Drivers of IBD Inequalities Across the Studies
Table 2 provides a tabulated summary of the inequalities in access, experience, and outcomes reported across the 51 studies. The determinant (eg, race/ethnicity) is given as reported in the research article. Across the included studies, most were focused on race/ethnicity as a driver of inequalities in access, experiences, and/or outcomes of IBD care.26,28–32,34–36,38,39,42,43,48–53,55,57,58,60,61,63–65,67–70,74,75 Two studies focused on cultural factors such as immigration71 and lack of cultural competence of healthcare systems in driving inequalities in IBD care.27,41 Seven studies reported on geographic location or rurality and IBD inequalities,33,36,37,44,45,53,55 6 on socioeconomic markers (income,54,56,70 deprivation,26,42,60,62 education,70 occupation,47 and financial stress70), to which 6 US studies used health insurance status as a proxy for socioeconomic status.51,53,55,59,68,70,73 Other drivers of inequalities investigated included age,40,70,72 literacy,47 and gender.54,70 Only 1 study was found to investigate inequalities in IBD care amongst the LGBTQIA+ population.76
Inequalities in Health Outcomes
Inequality in outcomes for patients with IBD was the most reported in included articles (42 of 51; Table 1).

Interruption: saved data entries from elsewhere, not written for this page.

/-- A pane the formation path holds (R149). -/
structure Forming where
  entry   : Nat
  grid    : Nat
  threads : List (List Word × Option Nat)
  deriving DecidableEq, Repr

/-- A matrix engine (R183, R205): hung, and the place of the round-robin. -/
structure MEng where
  hung : Bool := false
  rr   : Nat := 0
  deriving DecidableEq, Repr

/-- A ray record (R297): the ray, its pending treelets with the top first, its closest hit, and its origin: core,
context, and the lane that cast it. -/
structure RayRec where
  ox    : Word
  oy    : Word
  oz    : Word
  tmin  : Word
  dx    : Word
  dy    : Word
  dz    : Word
  tmax  : Word
  rayid : Word
  pend  : List Nat := []
  ovf   : Bool := false
  hit   : Bool := false
  back  : Bool := false
  prim  : Word := 0xFFFFFFFF
  u     : Nat := 0
  v     : Nat := 0
  core  : Nat
  ctx   : Nat
  lane  : Nat
  deriving DecidableEq, Repr

/-- A final record (R309): when and where the ray finished, whether it was invalid or met a fault, and the handle. -/
structure RayFin where
  ray    : RayRec
  ts     : Nat
  stack  : Nat
  inv    : Bool
  fault  : Bool
  handle : Word
  deriving DecidableEq, Repr

/-- A ray context (R300, R311): what the cast captured, the pinned version's handle, whether its rays have been sent, the
lanes whose rays are not placed yet, the rays whose records are not inserted, the callback threads in bins, the panes
that hold such threads and the panes that ever did. -/
structure RayCtx where
  grid    : Nat
  part    : Nat
  cmd     : Nat
  cap     : Cap
  hit     : Nat
  miss    : Nat
  cull    : Cull
  rays    : List (Nat × List Word)
  handle  : Word := 0xFFFFFFFF
  sent    : Bool := false
  flying  : List Nat := []
  left    : Nat := 0
  held    : Nat := 0
  panes   : Nat := 0
  pids    : List Nat := []
  bad     : Bool := false
  deriving DecidableEq, Repr

/-- A core (R133 to R138, R148, R173, R360); `sfnQ` holds the cycles at which the issues of its eight special-function queues have
made their last pass (R122), `pend` the insertions of the cycle into its bins, callback threads marked (R148,
rule 6). -/
structure Core where
  part    : Nat := 0
  busy    : Bool := false
  err     : Bool := false
  out     : Bool := false
  timer   : Nat := 0
  queues  : List (List Nat) := List.replicate 8 []
  bins    : List Bin := List.replicate 16 {}
  forming : List Forming := []
  pend    : List (Bool × (Nat × Nat) × List (List Word × Option Nat)) := []
  engs    : List MEng := List.replicate 2 {}
  sfnQ    : List (List Nat) := List.replicate 8 []
  cmdGrid : Word := 0
  cmdTeam : Word := 0
  cmdPord : Nat := 0
  cmdBusy : Bool := false
  ctxs    : Tab RayCtx := []
  reorder : List RayFin := []
  horIn   : Tab Nat := []
  horizons : Tab Nat := []
  lastTick : Nat := 0
  deriving DecidableEq, Repr

/-- A partition (R349, R216, R231, R394): its control registers, generation, the TDI state. -/
structure Part where
  groups  : BitVec 16 := 0
  share   : BitVec 8 := 0
  en      : Bool := false
  gen     : Nat := 0
  genCur  : Nat := 0
  genDone : Bool := true
  spn     : Nat := 2048
  clbAddr : Nat := 0
  clbV    : Bool := false
  clbSaved : List Nat := []
  tdi     : Nat := 0
  deriving DecidableEq, Repr

/-- An event ring (R386). -/
structure Ring where
  en    : Bool := false
  base  : Nat := 0
  logsz : Nat := 0
  head  : Nat := 0
  tail  : Nat := 0
  lost  : Nat := 0
  warned : Bool := false
  deriving DecidableEq, Repr

/-- An event record (R385), before its 64 bytes are laid out: DETAIL as a list of 32-bit words. -/
structure EvRec where
  typ    : Nat
  part   : Nat
  source : Nat
  ts     : Nat
  seq    : Nat
  detail : List Word
  deriving DecidableEq, Repr

/-- A live grid (R351, R356, R358), from its launch record. -/
structure Grid where
  part    : Nat
  prio    : Nat
  depth   : Nat
  parent  : Option Nat
  entry   : Nat
  nteam   : Nat
  npm1    : Nat
  ftz     : Bool
  mxsat   : Bool
  stklim  : Nat
  stksave : Nat
  psave   : Nat
  psaven  : Nat
  tsave   : Nat
  tsaven  : Nat
  sstk    : Nat
  sstkn   : Nat
  hint    : BitVec 16
  args    : List Word
  caps    : List Cap
  wctr    : List Nat
  wval    : List Nat
  sigctr  : Nat
  siginc  : Nat
  regs    : Nat
  scratch : Nat
  trapvec : Nat
  placed  : Nat := 0
  started : Bool := false
  clock   : Tab Nat := []
  dies    : List Nat := []
  psUsed  : List Nat := []
  tsUsed  : List Nat := []
  stUsed  : List Nat := []
  deriving DecidableEq, Repr

/-- A work queue (R354); `clock` is what the writer of its tail had seen (R242). -/
structure Queue where
  base : Nat := 0
  tail : BitVec 32 := 0
  head : BitVec 32 := 0
  en   : Bool := false
  prio : Nat := 0
  part : Nat := 0
  logsz : Nat := 0
  err  : Bool := false
  clock : Tab Nat := []
  deriving DecidableEq, Repr

/-- An event counter (R353). -/
structure Ctr where
  owner : Nat := 0
  value : BitVec 64 := 0
  clock : Tab Nat := []
  deriving DecidableEq, Repr

/-- Whose access, other than a lane's or an element's, may wait for a page response: a fetch, a stack save access, a save or a
resumption of a pane; a core's formation path; the dispatcher for a queue or a child grid; a pane's watch; a core's switch; a
package engine command or a filtered read, by number; a ray context; a peer's request. -/
inductive Waiter where
  | fetch (pid : Nat)
  | stack (pid : Nat)
  | save (pid : Nat)
  | kernel (core : Nat)
  | launch (k : Nat)
  | watch (pid : Nat)
  | switch (core : Nat)
  | cmd (id : Nat)
  | eng (id : Nat)
  | ray (core ctx : Nat)
  | peer (port : Nat)
  deriving DecidableEq, Repr

/-- Who asks for a page: a request of a core, an engine block of a die, another unit. -/
inductive Asker where
  | req (rid : Nat)
  | blk (die b : Nat)
  | unit (who : Waiter)
  deriving DecidableEq, Repr

/-- A page request in the tag table (R388): its PASID is the partition, `prg` its PRG index. -/
structure PageReq where
  part  : Nat
  obj   : Nat
  page  : Nat
  prg   : Nat
  who   : Asker
  deriving DecidableEq, Repr

/-- A write in a die's park buffer (R268, R248): a lane of a request; a unit's, which performs it itself; an element's of a
die engine command (or of a combiner's elements), with its bytes or operand. `replay` says that it may go on. -/
inductive ParkKind where
  | lane (rid lane : Nat)
  | unit (who : Waiter)
  | elem (cmd : Nat) (is : List Nat) (cap : Cap) (off : Nat) (bytes : List Byte) (op : Option AOp)
  deriving DecidableEq, Repr

structure Parked where
  die    : Nat
  part   : Nat
  obj    : Nat
  kind   : ParkKind
  replay : Bool := false
  deriving DecidableEq, Repr

/-- A parity delta under way (R262): the line, the place of the bytes written, the exclusive or of old and new, that of the TAG fields
of the sideband (R258), and whether a whole line was written, whose old value is read for the delta alone. -/
structure Delta where
  line : Nat
  off  : Nat
  x    : List Byte
  tags : Nat := 0
  whole : Bool := false
  deriving DecidableEq, Repr

/-- What the cells of a degraded channel still hold of a line whose writes went to its parity alone (R264). -/
structure Shadow where
  data : List Byte
  key  : Nat × Nat
  tags : List Nat
  bad  : Bool
  deriving DecidableEq, Repr

/-- A channel's counter block (R266) and RDX counter block (R280). -/
structure ChanCtr where
  reads : Nat := 0
  writes : Nat := 0
  act : Nat := 0
  supact : Nat := 0
  aged : Nat := 0
  delta : Nat := 0
  fullstripe : Nat := 0
  macfail : Nat := 0
  rebuild : Nat := 0
  poison : Nat := 0
  atomics : Nat := 0
  reductions : Nat := 0
  coalesced : Nat := 0
  refused : Nat := 0
  skops : Nat := 0
  deriving DecidableEq, Repr

inductive ChanKind where
  | load | store | rmw | cld | cst
  deriving DecidableEq, Repr

/-- A line access waiting at a channel (R267): its line, the request and lane it serves, its bytes or operand, the tag a
CST stores, and its number in the apply queues (0 for a read). -/
structure ChanItem where
  kind  : ChanKind
  line  : Nat
  pa    : Nat
  tier1 : Bool
  rid   : Nat
  lane  : Nat
  die   : Nat
  part  : Nat
  size  : Nat
  bytes : List Byte := []
  tag   : Bool := false
  op    : AOp := .add
  num   : Nat := 0
  fill  : Bool := true
  deriving DecidableEq, Repr

/-- A ray message (R298): the structure's capability, CULL, ROOT - BASE, the treelet, the handle, the record. -/
structure RayMsg where
  cap     : Cap
  part    : Nat
  cull    : Cull
  root    : Nat
  treelet : Nat
  handle  : Word
  ray     : RayRec
  deriving DecidableEq, Repr

/-- A line of the node buffer; `bad`: it holds an uncorrectable error that no read has met yet (R304). -/
structure NodeLine where
  key  : Nat
  obj  : Nat
  addr : Nat
  tver : Nat
  line : Nat
  data : List Byte
  bad  : Bool := false
  deriving DecidableEq, Repr

/-- What becomes of a ray: a message to the TRV of a base die, or a final record (R302, R307). -/
inductive RayOut where
  | send (stack : Nat) (m : RayMsg)
  | fin (f : RayFin)
  deriving DecidableEq, Repr

/-- The ray traversal unit of a base die (R304 to R308, R314): messages under way to it with the base die each comes from,
the bound queues, the spill ring, the batch that runs with how many of its rays have left and its first
fault, the completion buffer, its translations and node buffer, its
registers and counts. -/
structure Trv where
  inbox   : List (Nat × RayMsg) := []
  queues  : Tab (List RayMsg) := []
  spill   : List RayMsg := []
  run     : Option (List RayMsg) := none
  left    : Nat := 0
  bad     : Option (RayMsg × Nat) := none
  outq    : List RayFin := []
  objs    : List Obj := []
  nodes   : List NodeLine := []
  qdepth  : Nat := 64
  rbase   : Nat := 0
  rsize   : Nat := 0
  rtail   : Nat := 0
  full    : Bool := false
  hung    : Bool := false
  batches : Nat := 0
  spilled : Nat := 0
  ovfrays : Nat := 0
  faults  : Nat := 0
  finished : Nat := 0
  deriving DecidableEq, Repr

/-- A base die. -/
structure Base where
  chdegr  : BitVec 32 := 0
  chans   : Tab ChanCtr := []
  trv     : Trv := {}
  eveHung : Bool := false
  evicts  : Nat := 0
  deadtok : Nat := 0
  tmax    : Nat := 0
  tcrit   : Nat := 110
  twarn   : Nat := 100
  frozen  : Bool := false
  deltas  : List Delta := []
  deriving DecidableEq, Repr

/-- A message that waits for a window: its session at this package (0: link management), virtual lane and payload, and the lane of the
request it carries. -/
structure OutMsg where
  sess : Nat
  vl   : Nat
  msg  : List Byte
  req  : Option (Nat × Nat) := none
  deriving DecidableEq, Repr

/-- A flit sent and not acknowledged: its number, how often it was resent, its bytes, the lane of the request it carries. -/
structure OutFlit where
  lseq   : Nat
  resent : Nat
  bytes  : List Byte
  req    : Option (Nat × Nat) := none
  deriving DecidableEq, Repr

/-- A fabric port and its link (R362 to R365): the flits sent and not acknowledged; the windows of the virtual lanes and the flits that
went each way since they were last advertised; the messages that wait for a window. -/
structure Port where
  up       : Bool := false
  failed   : Bool := false
  authfail : Nat := 0
  retry    : Nat := 0
  dropped  : Nat := 0
  lseq     : Nat := 0
  expect   : Nat := 0
  lack     : Nat := 0
  unacked  : List OutFlit := []
  reqOut   : Bool := false
  txWin    : List Nat := List.replicate 8 0
  rxWin    : List Nat := List.replicate 8 0
  txUsed   : List Nat := List.replicate 8 0
  rxUsed   : List Nat := List.replicate 8 0
  sendQ    : List OutMsg := []
  deriving DecidableEq, Repr

/-- A fabric session (R362, R364, R376): its number at this package's port and at the peer's, the peer package and partition, the local partition, the
port, the key's number, the last sequence number accepted and the last one sent. -/
structure Session where
  num    : Nat
  rnum   : Nat := 0
  peer   : Nat
  ppart  : Nat
  part   : Nat
  port   : Nat
  key    : Nat
  rxSeq  : Nat := 0
  txSeq  : Nat := 0
  failed : Bool := false
  deriving DecidableEq, Repr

Across many health outcomes, Black ethnic groups fared most poorly. Black or African American ethnic groups were at higher risk of developing postoperative complications,28,29,32,48,49,63–65 were more likely to develop IBD-related complications compared with comparative white groups,39,43 had greater hospital admissions,60 readmissions,34 ED attendances,26,70 and LOS.53 This was found to negatively impact quality of life in this demographic.61 Two studies did, however, contradict these findings, showing no evidence of disparities in hospitalizations26 and LOS55 between Black and white ethnic groups.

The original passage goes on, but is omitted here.